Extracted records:
-- ==== Sys2Proof/Syntax.lean ====
section
/-! DEFINITION. The commands of the TG5120: one constructor per row of spec/opcode_table.json, with the operands its
rule speaks of. A unit's number is a Fin of its range (00, R4); a written register word is a Word; a measured or
external quantity (a phase error, a window count, a frame, a DMA buffer) is an operand, because it comes from outside
the block's digital state. -/

set_option Elab.async false

namespace Sys2Proof

/-- Who makes a register access (16, R468): the host, firmware, or a JTAG debugger. -/
inductive Source where
  | host | firmware | jtag
  deriving DecidableEq, Repr

/-- What the firmwares of two devices say to each other (11, R332: internal, its payloads are not given). The model's own
messages: enumeration reports; the state of links; alignment of a child over a link; what a cross-device take asks. -/
inductive FwMsg where
  /-- a device asks all others for reports, with a number of its own; the devices and the links (device, port, peer, peer port) that the
  reports name -/
  | gather (org tag : Nat)
  | reports (org tag : Nat) (devs : List Nat) (links : List (Nat × Nat × Nat × Nat))
  /-- a link of the board, named by the device and port at one end, is down or up again; a port of this device went down -/
  | linkState (dev port : Nat) (up : Bool)
  | portDown (port : Nat)
  /-- an item of a kind could not reach a device: LINK_DOWN -/
  | failed (dst kind : Nat)
  /-- device 0 asks a parent to align a child; a tracking child asks its parent for a measurement -/
  | alignChild (root dev : Nat)
  | track (root : Nat)
  /-- a parent asks its child for its settings, and the child's answer -/
  | alignAsk (root : Nat)
  | alignInfo (root : Nat) (locked : Bool) (settings : List Nat) (idle : Bool)
  /-- a batch of probes begins, and has ended -/
  | probeBegin (root : Nat)
  | probeEnd
  /-- the correction for a child and its answer; the result for device 0 -/
  | correct (root : Nat) (c k res : Int) (track : Bool)
  | corrected (root code : Nat)
  | alignResult (root dev code : Nat) (data : List Int)
  /-- a measurement over a link is over, for its child end -/
  | measOver (root : Nat)
  /-- is a root aligned, before a cross-device take, and the answer's code; the answer to XTAKEARM -/
  | alignedAsk (root tag idx : Nat)
  | alignedIs (dev tag idx code : Nat)
  | armed (dev tag idx code : Nat)
  | xhopEnd (tag : Nat)
  /-- any other -/
  | other (v : Nat)
  deriving DecidableEq, Repr

/-- A message in the items of Prailaom frames (11, R332). IDENT: board ID, port, UID, GLB_ID. TOPO: topology, devices, code of the
result, and the links that the routing table follows from. -/
inductive LinkItem where
  | ident (dev port uid glb : Nat)
  | topo (topo ndev code : Nat) (links : List (Nat × Nat × Nat × Nat))
  | probedata (stamps : List (Nat × Nat))
  | clap (org root t tag mask : Nat)
  | clapack (dev tag code : Nat)
  | xhopprep (root preset tag : Nat)
  | xhopgo (root preset t tag : Nat)
  | xhopack (dev tag code : Nat)
  | xtakearm (root take tag idx : Nat)
  | xtakedone (dev tag idx code : Nat) (taint voided : Bool) (records : List Nat)
  | alignvoid (root : Nat)
  | message (m : FwMsg)
  deriving DecidableEq, Repr

/-- A measured quantity: numerator over denominator. -/
abbrev Frac := Int × Nat

/-- What the boot ROM reads of an image (13, R388): its 512 header bytes and its body. -/
structure BootImage where
  hdr : List Byte
  body : List Byte
  deriving DecidableEq, Repr

/-- What a DBGACC session does (13, R403; 16, R477). -/
inductive DbgOp where
  | read (addr : Nat)
  | write (addr : Nat) (w : Word)
  | halt (core : Fin 4)
  | step (core : Fin 4)
  | resume (core : Fin 4)
  deriving DecidableEq, Repr

/-- A block, or an instance of one, with a LOCK bit (16, R470). -/
inductive LockBlock where
  | glb | clk | pwr | sec | mbx
  | syn (n : Fin 4)
  | seq
  | bnk (b : Fin 8)
  | tsp (p : Fin 8)
  | cal
  | prl (p : Fin 4)
  | spt (p : Fin 16)
  | pmb
  | ch (n : Fin 512)
  deriving DecidableEq, Repr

# Work instructions
All lines of the records above that carry the word "core" should be listed.

# Solved problem
  | halt (core : Fin 4)
  | step (core : Fin 4)
  | resume (core : Fin 4)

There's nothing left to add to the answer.